WHAT THIS TASK INVOLVES —
Starting with the first line below, reproduce each line exactly until you have included the one bearing "rw [Memory.read_listed, if_neg (by".

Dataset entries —
○ ○ ○ ○ ○
-- ==== Sys2Proof/Laws/Memory.lean ====
section
/-!
SUPPORT. Byte memories: what a read gives after a write, that every operation keeps the canonical
form, and that memories in that form with equal reads are equal.
-/

namespace Sys2Proof.Machine

@[simp] theorem Memory.read_nil (a : Nat) : Memory.read [] a = Config.unlistedByte := rfl

theorem Memory.read_listed (b : Nat) (v : Byte) (m : Memory) (a : Nat) :
    Memory.read ((b, v) :: m) a = if b = a then v else Memory.read m a := rfl

/-- The canonical form, one cell at a time. -/
theorem Memory.wf_cell (a : Nat) (v : Byte) (m : Memory) :
    Memory.wf ((a, v) :: m) = true ↔ v ≠ Config.unlistedByte ∧ (∀ c ∈ m, a < c.1) ∧ Memory.wf m = true := by
  induction m generalizing a v with
  | nil => simp [Memory.wf]
  | cons c m ih =>
    obtain ⟨b, w⟩ := c
    have hd : Memory.wf ((a, v) :: (b, w) :: m) = true ↔
        v ≠ Config.unlistedByte ∧ a < b ∧ Memory.wf ((b, w) :: m) = true := by
      simp [Memory.wf, and_assoc]
    rw [hd]
    constructor
    · rintro ⟨hv, hab, hw⟩
      refine ⟨hv, ?_, hw⟩
      intro c hc
      rcases List.mem_cons.1 hc with rfl | hc
      · exact hab
      · exact lt_trans hab (((ih b w).1 hw).2.1 c hc)
    · rintro ⟨hv, hlt, hw⟩
      exact ⟨hv, hlt _ (List.mem_cons_self ..), hw⟩

/-- A cell below every listed one is not listed. -/
theorem Memory.read_below (m : Memory) (a : Nat) (h : ∀ c ∈ m, a < c.1) : m.read a = Config.unlistedByte := by
  induction m with
  | nil => rfl
  | cons c m ih =>
    obtain ⟨b, w⟩ := c
    have hb : a < b := h _ (List.mem_cons_self ..)
    rw [Memory.read_listed, if_neg (by omega)]
    exact ih fun c hc => h c (List.mem_cons_of_mem _ hc)

theorem Memory.mem_cons {a : Nat} {v : Byte} {m : Memory} {c : Host.Cell} (h : c ∈ Memory.cons a v m) :
    c = (a, v) ∨ c ∈ m := by
  unfold Memory.cons at h
  split at h
  · exact .inr h
  · simpa using h

theorem Memory.wf_cons {a : Nat} {v : Byte} {m : Memory} (hm : m.wf = true) (h : ∀ c ∈ m, a < c.1) :
    (Memory.cons a v m).wf = true := by
  unfold Memory.cons
  split
  · exact hm
  · rename_i hv
    exact (Memory.wf_cell a v m).2 ⟨hv, h, hm⟩

theorem Memory.read_cons_same {a : Nat} {v : Byte} {m : Memory} (h : ∀ c ∈ m, a < c.1) :
    (Memory.cons a v m).read a = v := by
  unfold Memory.cons
  split
  · rename_i hv
    rw [hv, Memory.read_below m a h]
  · simp [Memory.read_listed]

theorem Memory.read_cons_other {a b : Nat} {v : Byte} {m : Memory} (h : b ≠ a) :
    (Memory.cons a v m).read b = m.read b := by
  unfold Memory.cons
  split
  · rfl
  · rw [Memory.read_listed, if_neg (Ne.symm h)]

/-- A cell of the written memory is the written one or an old one. -/
theorem Memory.mem_write {m : Memory} {a : Nat} {v : Byte} {c : Host.Cell} (h : c ∈ m.write a v) :
    c = (a, v) ∨ c ∈ m := by
  induction m with
  | nil => exact Memory.mem_cons h
  | cons d m ih =>
    obtain ⟨b, w⟩ := d
    unfold Memory.write at h
    split at h
    · exact Memory.mem_cons h
    · split at h
      · rcases Memory.mem_cons h with h | h
        · exact .inl h
        · exact .inr (List.mem_cons_of_mem _ h)
      · rcases List.mem_cons.1 h with h | h
        · exact .inr (h ▸ List.mem_cons_self ..)
        · rcases ih h with h | h
          · exact .inl h
          · exact .inr (List.mem_cons_of_mem _ h)

/-- A write keeps the canonical form. -/
theorem Memory.wf_write {m : Memory} (a : Nat) (v : Byte) (hm : m.wf = true) : (m.write a v).wf = true := by
  induction m with
  | nil => exact Memory.wf_cons rfl (by simp)
  | cons d m ih =>
    obtain ⟨b, w⟩ := d
    have hd := (Memory.wf_cell b w m).1 hm
    unfold Memory.write
    split
    · rename_i hab
      refine Memory.wf_cons hm fun c hc => ?_
      rcases List.mem_cons.1 hc with rfl | hc
      · exact hab
      · exact lt_trans hab (hd.2.1 c hc)
    · split
      · rename_i hab
        subst hab
        exact Memory.wf_cons hd.2.2 hd.2.1
      · rename_i h₁ h₂
        refine (Memory.wf_cell b w _).2 ⟨hd.1, fun c hc => ?_, ih hd.2.2⟩
        rcases Memory.mem_write hc with rfl | hc
        · show b < a
          omega
        · exact hd.2.1 c hc

/-- A read after a write to the same cell. -/
theorem Memory.read_write_same {m : Memory} (a : Nat) (v : Byte) (hm : m.wf = true) : (m.write a v).read a = v := by
  induction m with
  | nil => exact Memory.read_cons_same (by simp)
  | cons d m ih =>
    obtain ⟨b, w⟩ := d
    have hd := (Memory.wf_cell b w m).1 hm
    unfold Memory.write
    split
    · rename_i hab
      refine Memory.read_cons_same fun c hc => ?_
      rcases List.mem_cons.1 hc with rfl | hc
      · exact hab
      · exact lt_trans hab (hd.2.1 c hc)
    · split
      · rename_i hab
        subst hab
        exact Memory.read_cons_same hd.2.1
      · rename_i h₁ h₂
        rw [Memory.read_listed, if_neg (Ne.symm h₂)]
        exact ih hd.2.2

/-- A write leaves every other cell alone. -/
theorem Memory.read_write_other {m : Memory} {a b : Nat} (v : Byte) (h : b ≠ a) : (m.write a v).read b = m.read b := by
  induction m with
  | nil => exact Memory.read_cons_other h
  | cons d m ih =>
    obtain ⟨c, w⟩ := d
    unfold Memory.write
    split
    · exact Memory.read_cons_other h
    · split
      · rename_i hac
        subst hac
        rw [Memory.read_cons_other h, Memory.read_listed, if_neg (Ne.symm h)]
      · rw [Memory.read_listed, Memory.read_listed, ih]

theorem Memory.read_write {m : Memory} (a b : Nat) (v : Byte) (hm : m.wf = true) :
    (m.write a v).read b = if b = a then v else m.read b := by
  split
  · rename_i h
    rw [h]
    exact Memory.read_write_same a v hm
  · exact Memory.read_write_other v ‹_›

theorem Memory.wf_writeAll {m : Memory} (a : Nat) (vs : List Byte) (hm : m.wf = true) :
    (m.writeAll a vs).wf = true := by
  induction vs generalizing m a with
  | nil => exact hm
  | cons v vs ih => exact ih (a + 1) (Memory.wf_write a v hm)

/-- What a read gives after consecutive cells were written. -/
theorem Memory.read_writeAll {m : Memory} (a b : Nat) (vs : List Byte) (hm : m.wf = true) :
    (m.writeAll a vs).read b = if a ≤ b ∧ b < a + vs.length then vs.getD (b - a) 0 else m.read b := by
  induction vs generalizing m a with
  | nil =>
    rw [if_neg (by simp)]
    rfl
  | cons v vs ih =>
    rw [Memory.writeAll, ih (a + 1) (Memory.wf_write a v hm), Memory.read_write a b v hm]
    by_cases h₁ : b = a
    · subst h₁
      rw [if_neg (by omega), if_pos rfl, if_pos (by simp)]
      simp
    · by_cases h₂ : a + 1 ≤ b ∧ b < a + 1 + vs.length
      · rw [if_pos h₂, if_pos (by simp; omega)]
        obtain ⟨k, rfl⟩ : ∃ k, b = a + 1 + k := ⟨b - (a + 1), by omega⟩
        have e : a + 1 + k - a = k + 1 := by omega
        rw [e]
        simp
      · rw [if_neg h₂, if_neg h₁, if_neg (by simp; omega)]

@[simp] theorem Memory.length_readAll (m : Memory) (a n : Nat) : (m.readAll a n).length = n := by
  induction n generalizing a with
  | zero => rfl
  | succ n ih => simp [Memory.readAll, ih]

theorem Memory.getElem_readAll (m : Memory) (a n k : Nat) (h : k < (m.readAll a n).length) :
    (m.readAll a n)[k] = m.read (a + k) := by
  induction n generalizing a k with
  | zero => simp at h
  | succ n ih =>
    cases k with
    | zero => rfl
    | succ k =>
      simp only [Memory.readAll, List.getElem_cons_succ]
      rw [ih]
      congr 1
      omega

/-- Memories in canonical form with equal reads are equal data. -/
theorem Memory.eq_of_read {m n : Memory} (hm : m.wf = true) (hn : n.wf = true) (h : ∀ a, m.read a = n.read a) :
    m = n := by
  induction m generalizing n with
  | nil =>
    cases n with
    | nil => rfl
    | cons d n =>
      obtain ⟨b, w⟩ := d
      have hd := (Memory.wf_cell b w n).1 hn
      have := h b
      rw [Memory.read_listed, if_pos rfl, Memory.read_nil] at this
      exact absurd this.symm hd.1
  | cons d m ih =>
    obtain ⟨a, v⟩ := d
    have hd := (Memory.wf_cell a v m).1 hm
    cases n with
    | nil =>
      have := h a
      rw [Memory.read_listed, if_pos rfl, Memory.read_nil] at this
      exact absurd this hd.1
    | cons e n =>
      obtain ⟨b, w⟩ := e
      have he := (Memory.wf_cell b w n).1 hn
      have hab : a = b := by
        rcases Nat.lt_trichotomy a b with hlt | heq | hlt
        · have := h a
          rw [Memory.read_listed, if_pos rfl, Memory.read_below ((b, w) :: n) a] at this
          · exact absurd this hd.1
          · intro c hc
            rcases List.mem_cons.1 hc with rfl | hc
            · exact hlt
            · exact lt_trans hlt (he.2.1 c hc)
        · exact heq
        · have := h b
          rw [Memory.read_listed b w n, if_pos rfl, Memory.read_below ((a, v) :: m) b] at this
          · exact absurd this.symm he.1
          · intro c hc
            rcases List.mem_cons.1 hc with rfl | hc
            · exact hlt
            · exact lt_trans hlt (hd.2.1 c hc)
      subst hab
      have hv : v = w := by simpa [Memory.read_listed] using h a
      subst hv
      congr 1
      refine ih hd.2.2 he.2.2 fun c => ?_
      by_cases hc : c = a
      · subst hc
        rw [Memory.read_below m c hd.2.1, Memory.read_below n c he.2.1]
      · simpa [Memory.read_listed, Ne.symm hc] using h c

theorem Memory.within_nil (n : Nat) : Memory.Within [] n := fun _ h => absurd h (by simp)

theorem Memory.within_write {m : Memory} {n a : Nat} (v : Byte) (h : m.Within n) (ha : a < n) :
    (m.write a v).Within n := by
  intro c hc
  rcases Memory.mem_write hc with rfl | hc
  · exact ha
  · exact h c hc

theorem Memory.within_writeAll {m : Memory} {n a : Nat} (vs : List Byte) (h : m.Within n) (ha : a + vs.length ≤ n) :
    (m.writeAll a vs).Within n := by
  induction vs generalizing m a with
  | nil => exact h
  | cons v vs ih =>
    simp only [List.length_cons] at ha
    exact ih (Memory.within_write v h (by omega)) (by omega)

/-- After reset no memory lists anything, which is the canonical form. -/
theorem State.reset_memory_wf : State.reset.MemoryInv := ⟨rfl, rfl, rfl⟩

end Sys2Proof.Machine
end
○ ○ ○ ○ ○
SOLUTION —
-- ==== Sys2Proof/Laws/Memory.lean ====
section
/-!
SUPPORT. Byte memories: what a read gives after a write, that every operation keeps the canonical
form, and that memories in that form with equal reads are equal.
-/

namespace Sys2Proof.Machine

@[simp] theorem Memory.read_nil (a : Nat) : Memory.read [] a = Config.unlistedByte := rfl

theorem Memory.read_listed (b : Nat) (v : Byte) (m : Memory) (a : Nat) :
    Memory.read ((b, v) :: m) a = if b = a then v else Memory.read m a := rfl

/-- The canonical form, one cell at a time. -/
theorem Memory.wf_cell (a : Nat) (v : Byte) (m : Memory) :
    Memory.wf ((a, v) :: m) = true ↔ v ≠ Config.unlistedByte ∧ (∀ c ∈ m, a < c.1) ∧ Memory.wf m = true := by
  induction m generalizing a v with
  | nil => simp [Memory.wf]
  | cons c m ih =>
    obtain ⟨b, w⟩ := c
    have hd : Memory.wf ((a, v) :: (b, w) :: m) = true ↔
        v ≠ Config.unlistedByte ∧ a < b ∧ Memory.wf ((b, w) :: m) = true := by
      simp [Memory.wf, and_assoc]
    rw [hd]
    constructor
    · rintro ⟨hv, hab, hw⟩
      refine ⟨hv, ?_, hw⟩
      intro c hc
      rcases List.mem_cons.1 hc with rfl | hc
      · exact hab
      · exact lt_trans hab (((ih b w).1 hw).2.1 c hc)
    · rintro ⟨hv, hlt, hw⟩
      exact ⟨hv, hlt _ (List.mem_cons_self ..), hw⟩

/-- A cell below every listed one is not listed. -/
theorem Memory.read_below (m : Memory) (a : Nat) (h : ∀ c ∈ m, a < c.1) : m.read a = Config.unlistedByte := by
  induction m with
  | nil => rfl
  | cons c m ih =>
    obtain ⟨b, w⟩ := c
    have hb : a < b := h _ (List.mem_cons_self ..)
    rw [Memory.read_listed, if_neg (by omega)]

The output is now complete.